Market observers see this as a key reason for increasing caution among equity investors. While traditional risk assets suffer under these circumstances, Bitcoin and precious metals benefit from the search for alternative stores of value. The expected Supreme Court decision on international trade tariffs did not materialize on Wednesday, as the court does not announce judgment dates in advance.

The Bitcoin rally has also driven stocks of companies with significant Bitcoin holdings — so-called Treasury companies — higher. Strategy, the largest Bitcoin Treasury company, recorded a price increase of more than 8 percent, while KindlyMD gained 10 percent. In Asia, Metaplanet, the region’s leading Bitcoin company, rose 15 percent in Tokyo trading. Strive gained 7 percent after Semler Scientific shareholders approved the acquisition. This development stands in stark contrast to weakness in technology stocks, where the Invesco QQQ Trust, which tracks the Nasdaq 100 Index, declined by more than 1 percent.

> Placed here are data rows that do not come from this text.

-- ==== Sys2Proof/Tests/Slice0.lean ====
section
/-!
SUPPORT. Tests: words of the spec, one step on a small state per command, ill-formed commands, and for each statement that
has hypotheses a state and operands that meet them. Expected values are from 95_test_vectors.md, from the examples of the
rules named, or computed by hand from the rules.
-/

open Sys2Proof Sys2Proof.Machine Sys2Proof.Spec

namespace Sys2Proof.Tests

/-! ### States and ways to look at an outcome -/

/-- A buffer whose first bytes have been written. -/
def written (bytes : List Byte) : Memory := bytes.zipIdx.map fun p => (p.2, p.1)

/-- The 20 bytes at the end of program P1 (95_test_vectors.md). -/
def frame : List Byte :=
  [0x12, 0x34, 0x00, 0x00, 0x00, 0x02, 0x00, 0x00, 0x00, 0x01, 0x48, 0x92, 0x00, 0x01, 0x0E, 0x74, 0x00, 0x02, 0x08, 0x66]

/-- The end of program P1: a version 2 packet of two readings. -/
def p1 : State := { State.reset with buf := written frame, ptr := 20, len := 20 }

/-- After `RESET` with a zero buffer, as far as the header goes. -/
def fresh : State := { State.reset with buf := written [0, 0, 0, 0, 0, 2, 0, 0, 0, 0, 0, 0] }

/-- The same at Version 1. -/
def freshV1 : State := { State.reset with buf := written [0, 0, 0, 0, 0, 1, 0, 0, 0, 0, 0, 0] }

/-- ZPC after a fault. -/
def stopped : State := { fresh with status := 0x0021#16 }

/-- Something of the next state. -/
def look {α : Type} (o : Host.Outcome State Fault Refusal) (f : State → α) : Option α :=
  match o with
  | .next t => some (f t)
  | .fault _ => none
  | .refused _ => none

/-- A state with one word on the command port. -/
def given (s : State) (w : Word) : State := { s with inputs := [.command w] }

/-! ### Well-formedness: each check refuses an ill-formed command -/

theorem test_wf_refuses_skip_count : (Instr.skip 65536).wf = false := by decide
theorem test_wf_refuses_length : (Instr.setLength 65536).wf = false := by decide
theorem test_wf_refuses_write_index : (Instr.bufWrite 256 0#8).wf = false := by decide
theorem test_wf_refuses_read_index : (Instr.bufRead 256).wf = false := by decide
theorem test_wf_accepts_bounds :
    (Instr.skip 65535).wf = true ∧ (Instr.setLength 65535).wf = true ∧ (Instr.bufWrite 255 0#8).wf = true ∧
      (Instr.bufRead 255).wf = true := by decide

/-! ### Decoding: each command's word, written from 30_encoding.md R84 and the rules' examples -/

theorem test_decode_control : decode 0x01000000#32 = .ok .reset := by decide

theorem test_decode_header_sets :
    decode 0x10001234#32 = .ok (.setDeviceId 0x1234#16) ∧ decode 0x12000000#32 = .ok (.setNetworkId 0#16) ∧
    decode 0x14000001#32 = .ok (.setVersion 1#16) ∧ decode 0x16000003#32 = .ok (.setAlerts 3#16) ∧
    decode 0x18000001#32 = .ok (.setType 1#16) ∧ decode 0x1A004892#32 = .ok (.setCrc 0x4892#16) := by decide

theorem test_decode_header_gets :
    decode 0x11000000#32 = .ok .getDeviceId ∧ decode 0x13000000#32 = .ok .getNetworkId ∧
    decode 0x15000000#32 = .ok .getVersion ∧ decode 0x17000000#32 = .ok .getAlerts ∧
    decode 0x19000000#32 = .ok .getType ∧ decode 0x1B000000#32 = .ok .getCrc ∧
    decode 0x20000000#32 = .ok .headerLen := by decide

theorem test_decode_cursor :
    decode 0x21000E74#32 = .ok (.writeU16 0x0E74#16) ∧ decode 0x22000000#32 = .ok .readU16 ∧
    decode 0x23000002#32 = .ok (.skip 2) ∧ decode 0x24000000#32 = .ok .remaining ∧
    decode 0x25000101#32 = .ok (.setLength 257) ∧ decode 0x26000000#32 = .ok .getLength ∧
    decode 0x27000000#32 = .ok .rewind := by decide

theorem test_decode_checksum :
    decode 0x30000000#32 = .ok .updateCrc ∧ decode 0x31000000#32 = .ok .crcIsValid := by decide

theorem test_decode_raw :
    decode 0x40000D34#32 = .ok (.bufWrite 13 0x34#8) ∧ decode 0x4000FF7F#32 = .ok (.bufWrite 255 0x7F#8) ∧
    decode 0x4100000A#32 = .ok (.bufRead 10) := by decide

/-- 95_test_vectors.md section 3.5. -/
theorem test_decode_illegal :
    decode 0x00000000#32 = .error .unmappedOpcode ∧ decode 0x02000000#32 = .error .unmappedOpcode ∧
    decode 0xFF000000#32 = .error .unmappedOpcode ∧ decode 0x01010000#32 = .error .reservedNotZero ∧
    decode 0x23FF0000#32 = .error .reservedNotZero ∧ decode 0x11000001#32 = .error .operandNotZero ∧
    decode 0x27000001#32 = .error .operandNotZero ∧ decode 0x41000100#32 = .error .indexHighNotZero := by decide

/-- 30_encoding.md R87. -/
theorem test_encode_examples :
    encode (.setDeviceId 0x1234#16) = 0x10001234#32 ∧ encode (.bufWrite 13 0x34#8) = 0x40000D34#32 ∧
    (Instr.bufWrite 13 0x34#8).assembly = "BUF_WRITE 13, 52" := by decide

theorem test_decode_table_word :
    decodeTableWord 32 0x40000D34 = some (.bufWrite 13 0x34#8) ∧ decodeTableWord 32 0x41000100 = none := by decide

/-! ### One step of each command -/

/-- 95_test_vectors.md H7. -/
theorem test_reset :
    look (exec .reset p1) (fun t => (t.ptr, t.len, t.result, [t.byteAt 0, t.byteAt 4, t.byteAt 5, t.byteAt 11])) =
      some (0, 0, 0#16, [0x12#8, 0x00#8, 0x02#8, 0x92#8]) := by decide

/-- 40_header.md R102, R104, R108, R110, R112: examples. -/
theorem test_set_fields :
    look (exec (.setDeviceId 0x1234#16) fresh) (fun t => (t.byteAt 0, t.byteAt 1)) = some (0x12#8, 0x34#8) ∧
    look (exec (.setNetworkId 0xABCD#16) fresh) (fun t => (t.byteAt 2, t.byteAt 3)) = some (0xAB#8, 0xCD#8) ∧
    look (exec (.setAlerts 0xFF03#16) fresh) (fun t => (t.byteAt 6, t.byteAt 7)) = some (0xFF#8, 0x03#8) ∧
    look (exec (.setType 0x0102#16) fresh) (fun t => (t.byteAt 8, t.byteAt 9)) = some (0x01#8, 0x02#8) ∧
    look (exec (.setCrc 0x4892#16) freshV1) (fun t => (t.byteAt 10, t.byteAt 11)) = some (0x48#8, 0x92#8) := by decide

/-- 40_header.md R106: Version 1 makes the header 10 bytes, 0xFFFF makes it 12. -/
theorem test_set_version :
    look (exec (.setVersion 1#16) fresh) (fun t => (t.headerLen, t.ptr, t.len)) = some (10, 0, 0) ∧
    look (exec (.setVersion 0xFFFF#16) freshV1) (·.headerLen) = some 12 := by decide

/-- The fields of P1. -/
theorem test_get_fields :
    look (exec .getDeviceId p1) (·.result) = some 0x1234#16 ∧ look (exec .getNetworkId p1) (·.result) = some 0#16 ∧
    look (exec .getVersion p1) (·.result) = some 2#16 ∧ look (exec .getAlerts p1) (·.result) = some 0#16 ∧
    look (exec .getType p1) (·.result) = some 1#16 ∧ look (exec .getCrc p1) (·.result) = some 0x4892#16 := by decide

/-- 40_header.md R114. -/
theorem test_header_len :
    look (exec .headerLen fresh) (·.result) = some 12#16 ∧ look (exec .headerLen freshV1) (·.result) = some 10#16 := by
  decide

/-- 95_test_vectors.md K1 and P4 steps 3, 5. -/
theorem test_write_u16 :
    look (exec (.writeU16 0x0E74#16) fresh) (fun t => (t.byteAt 12, t.byteAt 13, t.ptr, t.len)) =
      some (0x0E#8, 0x74#8, 14, 14) ∧
    look (exec (.writeU16 0xABCD#16) { fresh with ptr := 254 }) (fun t => (t.byteAt 255, t.ptr, t.len, t.status)) =
      some (0xCD#8, 256, 256, 0#16) ∧
    look (exec (.writeU16 0xBEEF#16) { fresh with ptr := 255 }) (fun t => (t.ptr, t.status)) = some (255, 0x0021#16) := by
  decide

/-- 95_test_vectors.md K7: both readings of `LEN_ON_WRITE`. -/
theorem test_write_u16_inside_length :
    look (exec (.writeU16 0xAAAA#16) { fresh with len := 20 }) (fun t => (t.ptr, t.len)) = some (14, 20) ∧
    look (exec (.writeU16 0xAAAA#16)
      { fresh with len := 20, params := { lenOnWrite := .assign } })
      (fun t => (t.ptr, t.len)) = some (14, 14) := by decide

/-- 95_test_vectors.md P2 step 30 and K5. -/
theorem test_read_u16 :
    look (exec .readU16 { p1 with ptr := 18 }) (fun t => (t.result, t.ptr)) = some (0x0866#16, 20) ∧
    look (exec .readU16 { fresh with ptr := 256 }) (fun t => (t.ptr, t.status)) = some (256, 0x0021#16) := by decide
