-- ==== Sys2Proof/Machine/Device.lean ====
section
/-! DEFINITION. The state of the device behind the I/O space (20_memory.md R70, 10_state.md R34), and `Cfg.SpmOp`
(43_data_transfer_progmem_io_stack.md R326) as a function of it. -/

namespace Sys2Proof.Machine

open Sys2Proof

/-- What the outside world does at one tick of the reference device (log 6). -/
inductive DeviceEvent where
  /-- A request becomes pending and enabled. -/
  | request (r : Request)
  /-- A device location takes a value of its own. -/
  | setByte (loc : IoLoc) (v : Byte)
  /-- The condition under which SLEEP sleeps. -/
  | setSleepEnabled (b : Bool)
  /-- The device asks for a reset. -/
  | requestReset
  deriving DecidableEq, Repr

/-- The device's state (R20, 20_memory.md R70). `bytes` holds the locations written so far, by `IoLoc.key`; `pageBuffer`
the temporary page buffer by byte offset in a page; `inputs` and `hidden` are the model's own (logs 6, 9). -/
structure Device where
  bytes : Memory
  requests : List Request
  inputs : List (List DeviceEvent)
  resetRequested : Bool
  sleepEnabled : Bool
  pageBuffer : Memory
  lockBits : Word
  hidden : Nat
  deriving DecidableEq, Repr, Inhabited

/-- What `Cfg.SpmOp` answers (R326; log 11): which of the page's operations it does, the program words it changes before
that, and the device it leaves. -/
structure SpmResult where
  action : SpmAction
  words : List (Nat × Word)
  dev : Device
  deriving DecidableEq, Repr, Inhabited

end Sys2Proof.Machine

namespace Sys2Proof

/-- `Cfg.SpmOp` of a device with an arbitrary controller (R326; log 11): the form, the 24-bit byte address, R1:R0, program
memory, the device, and the number of resets, on which unwritten bytes depend. -/
opaque Config.spmFunction : SpmForm → BitVec 24 → Word → Memory → Machine.Device → Nat → Machine.SpmResult

end Sys2Proof
end

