/-- `Device.tick` (R70, R435). -/
def devTick (s : State) : State :=
  match s.cfg.device with
  | .reference => { s with dev := Device.tick s.dev }
  | .external => s.setHidden (Config.deviceTick s.dev.hidden)

/-- `Device.reset_requested` (R470). -/
def devResetRequested (s : State) : Bool :=
  match s.cfg.device with
  | .reference => s.dev.resetRequested
  | .external => Config.deviceResetRequested s.dev.hidden

/-! ### I/O space (R69) -/

/-- The CPU's own registers among the I/O locations. -/
inductive CpuReg where
  | sreg | spl | sph | rampD | rampX | rampY | rampZ | eind
  deriving DecidableEq, Repr

/-- Whether a CPU register exists on this device (R29 to R32, R69, R323; log 12). -/
def cpuRegExists (c : Config) : CpuReg → Bool
  | .sreg => true
  | .spl => true
  | .sph => decide (c.spWidth = .bits16)
  | .rampD => decide (c.dataWidth = .bits24)
  | .rampX => decide (c.dataWidth = .bits24)
  | .rampY => decide (c.dataWidth = .bits24)
  | .rampZ => decide (c.dataWidth = .bits24) || c.progGt64k
  | .eind => longPc c

/-- The I/O address of a CPU register (R4). -/
def cpuRegAddr (c : Config) : CpuReg → BitVec 6
  | .sreg => c.ioSreg
  | .spl => c.ioSpl
  | .sph => c.ioSph
  | .rampD => c.ioRampD
  | .rampX => c.ioRampX
  | .rampY => c.ioRampY
  | .rampZ => c.ioRampZ
  | .eind => c.ioEind

/-- The CPU register at an I/O location, tried in the order of R69. -/
def cpuRegAt (c : Config) (A : BitVec 6) : Option CpuReg :=
  [CpuReg.sreg, .spl, .sph, .rampD, .rampX, .rampY, .rampZ, .eind].find?
    fun r => decide (A = cpuRegAddr c r) && cpuRegExists c r

/-- The byte of a CPU register (R28, R69). -/
def State.cpuReg (s : State) : CpuReg → Byte
  | .sreg => s.sreg
  | .spl => s.sp.extractLsb' 0 8
  | .sph => s.sp.extractLsb' 8 8
  | .rampD => s.rampD
  | .rampX => s.rampX
  | .rampY => s.rampY
  | .rampZ => s.rampZ
  | .eind => s.eind

/-- A write of a CPU register: plain storage (R69, R441). -/
def State.setCpuReg (s : State) (r : CpuReg) (v : Byte) : State :=
  match r with
  | .sreg => { s with sreg := v }
  | .spl => s.setSp (s.sp.extractLsb' 8 8 ++ v)
  | .sph => s.setSp (v ++ s.sp.extractLsb' 0 8)
  | .rampD => { s with rampD := v }
  | .rampX => { s with rampX := v }
  | .rampY => { s with rampY := v }
  | .rampZ => { s with rampZ := v }
  | .eind => { s with eind := v }

/-- `IoRead` (R69): the byte, and the state a device read leaves. -/
def ioRead (A : BitVec 6) (s : State) : Byte × State :=
  match cpuRegAt s.cfg A with
  | some r => (s.cpuReg r, s)
  | none => devRead (.io A) s

/-- `IoWrite` (R69). -/
def ioWrite (A : BitVec 6) (v : Byte) (s : State) : State :=
  match cpuRegAt s.cfg A with
  | some r => s.setCpuReg r v
  | none => devWrite (.io A) v s

/-- SBI's effect (44_bit_and_bit_test.md R368): a CPU register at that address is read and written back with the bit set,
any other location is the device's. -/
def setIoBit (A : BitVec 5) (b : BitIx) (s : State) : State :=
  match cpuRegAt s.cfg (lowIo A) with
  | some r => s.setCpuReg r (putBit (s.cpuReg r) b true)
  | none => devSetBit A b s

/-- CBI's effect (R369). -/
def clearIoBit (A : BitVec 5) (b : BitIx) (s : State) : State :=
  match cpuRegAt s.cfg (lowIo A) with
  | some r => s.setCpuReg r (putBit (s.cpuReg r) b false)
  | none => devClrBit A b s

/-! ### Data space (R66) -/

/-- What a data address names (R66). -/
inductive Place where
  | reg (n : RegIx)
  | io (A : BitVec 6)
  | extIo (e : Nat)
  | sram (a : Nat)
  | flash (b : Nat)
  | unmapped
  deriving DecidableEq, Repr

/-- The place number `n` of a region's kind; a register above R31 or an I/O location above 63 does not exist. -/
def placeOf (kind : RegionKind) (n : Nat) : Place :=
  match kind with
  | .reg => if h : n < 32 then .reg ⟨n, h⟩ else .unmapped
  | .io => if n < 64 then .io (BitVec.ofNat 6 n) else .unmapped
  | .extIo => .extIo n
  | .sram => .sram n
  | .flash => .flash n

/-- `Cfg.DataMap` (R66): the first region that holds the address; none is unmapped. -/
def place (c : Config) (a : Nat) : Place :=
  match c.dataMap.find? fun r => decide (r.base ≤ a ∧ a < r.base + r.size) with
  | some r => placeOf r.kind (r.start + (a - r.base))
  | none => .unmapped

/-- `MemRead(a, 1)` (R66). -/
def memRead (a : Nat) (s : State) : Res Byte :=
  match place s.cfg a with
  | .reg n => .ok (s.reg n) s
  | .io A => .ok (ioRead A s).1 (ioRead A s).2
  | .extIo e => .ok (devRead (.ext e) s).1 (devRead (.ext e) s).2
  | .sram b => .ok (s.sramByte b) s
  | .flash b => progLoad b s
  | .unmapped => .stop (.dataAccess a) s

/-- `MemWrite(a, 1, v)` (R66): a write of mapped flash faults. -/
def memWrite (a : Nat) (v : Byte) (s : State) : Res Unit :=
  match place s.cfg a with
  | .reg n => .ok () (s.setReg n v)
  | .io A => .ok () (ioWrite A v s)
  | .extIo e => .ok () (devWrite (.ext e) v s)
  | .sram b => .ok () { s with sram := Memory.set s.sram b v }
  | .flash _ => .stop (.dataAccess a) s
  | .unmapped => .stop (.dataAccess a) s

/-! ### Stack (R74, R75) -/

/-- `Push(v)`: the write, then the decrement of the stack pointer as the write left it. -/
def push (v : Byte) (s : State) : Res Unit :=
  (memWrite s.sp.toNat v s).bind fun _ t => .ok () (t.setSp (t.sp - 1))

/-- `Pop()`: the increment, then the read. -/
def pop (s : State) : Res Byte :=
  let t := s.setSp (s.sp + 1)
  memRead t.sp.toNat t

/-- `PushPC(ra)` (R74): low byte first, 2 or 3 bytes (log 20). -/
def pushPc (ra : ProgAddr) (s : State) : Res Unit :=
  (push (ra.extractLsb' 0 8) s).bind fun _ s1 =>
    (push (ra.extractLsb' 8 8) s1).bind fun _ s2 =>
      if longPc s.cfg then push ((ra.extractLsb' 16 6).setWidth 8) s2 else .ok () s2

/-- `PopPC()` (R75): the inverse; bits of the popped value above the widest PC are dropped. -/
def popPc (s : State) : Res ProgAddr :=
  if longPc s.cfg then
    (pop s).bind fun top s1 =>
      (pop s1).bind fun hi s2 =>
        (pop s2).bind fun lo s3 => .ok (top.extractLsb' 0 6 ++ hi ++ lo) s3
  else
    (pop s).bind fun hi s1 =>
      (pop s1).bind fun lo s2 => .ok ((hi ++ lo).setWidth 22) s2

/-! ### Skips (41_branch.md R201) -/

/-- `Skip(cond)`: the word at PC + 1 is read, and its length tested, only where the condition holds. -/
def skipIf (cond : Bool) (s : State) : Res Unit :=
  if cond then
    match progRead s (s.pcPlus 1).toNat with
    | some w => .ok () (s.advance (if isTwoWord w then 3 else 2))
    | none => .stop (.fetchOutOfRange (s.pcPlus 1).toNat) s
  else .ok () (s.advance 1)

/-- A call (R200 (b), (c)): the return address pushed, then the PC loaded with a target computed before the push. -/
def callTo (ra target : ProgAddr) (s : State) : Res Unit :=
  (pushPc (wrapPc s.cfg ra) s).bind fun _ t => .ok () (t.setPc target)

/-! ### Interrupts (60_exceptions.md R435 to R437) and reset (70_reset_and_hazards.md R470) -/

/-- `InterruptEntry` (R436): the return address pushed as a call pushes it, I cleared, the request acknowledged, the core
running at the handler. -/
def interruptEntry (r : Request) (s : State) : Res Unit :=
  (pushPc s.pc s).bind fun _ t =>
    .ok () ({ devAck r.source { t with sreg := putBit t.sreg flagI false } with run := .running }.setPc r.vector)

/-- The return from interrupt (R211, R437): the return address popped, I set, nothing else restored. -/
def interruptReturn (s : State) : Res Unit :=
  (popPc s).bind fun ra t => .ok () ({ t with sreg := putBit t.sreg flagI true }.setPc ra)

/-- The device after a reset during the run (R36): its own reset state, the Boot Loader Lock bits 0x0000 among it (logs 6, 9,
11). The outside world's coming inputs are not part of it. -/
def Device.afterReset (kind : DeviceKind) (d : Device) : Device :=
  { Device.reset with
    inputs := d.inputs
    hidden := match kind with
      | .reference => d.hidden
      | .external => Config.deviceReset d.hidden }

/-- R0 to R31 after the reset of this number: free values (R36; log 7). -/
@[irreducible] def resetRegisters (n : Nat) : Vector Byte 32 := Vector.ofFn fun i => Config.resetRegister n i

Gold is now trading near 4,600 US dollars per ounce, while silver has exceeded the 91 US dollar mark. Analysts increasingly view targets of 5,000 US dollars for gold and 100 US dollars for silver as achievable. The divergence between asset classes is becoming increasingly pronounced: while the QQQ ETF has remained virtually unchanged since the start of the year, Bitcoin has gained around 10 percent over the same period. Market experts attribute this shift to growing concerns about domestic policy measures and the increasing international involvement of the United States. Markets are being pulled in multiple directions, with geopolitical tensions, trade policy uncertainties, and concerns about central bank independence dominating sentiment.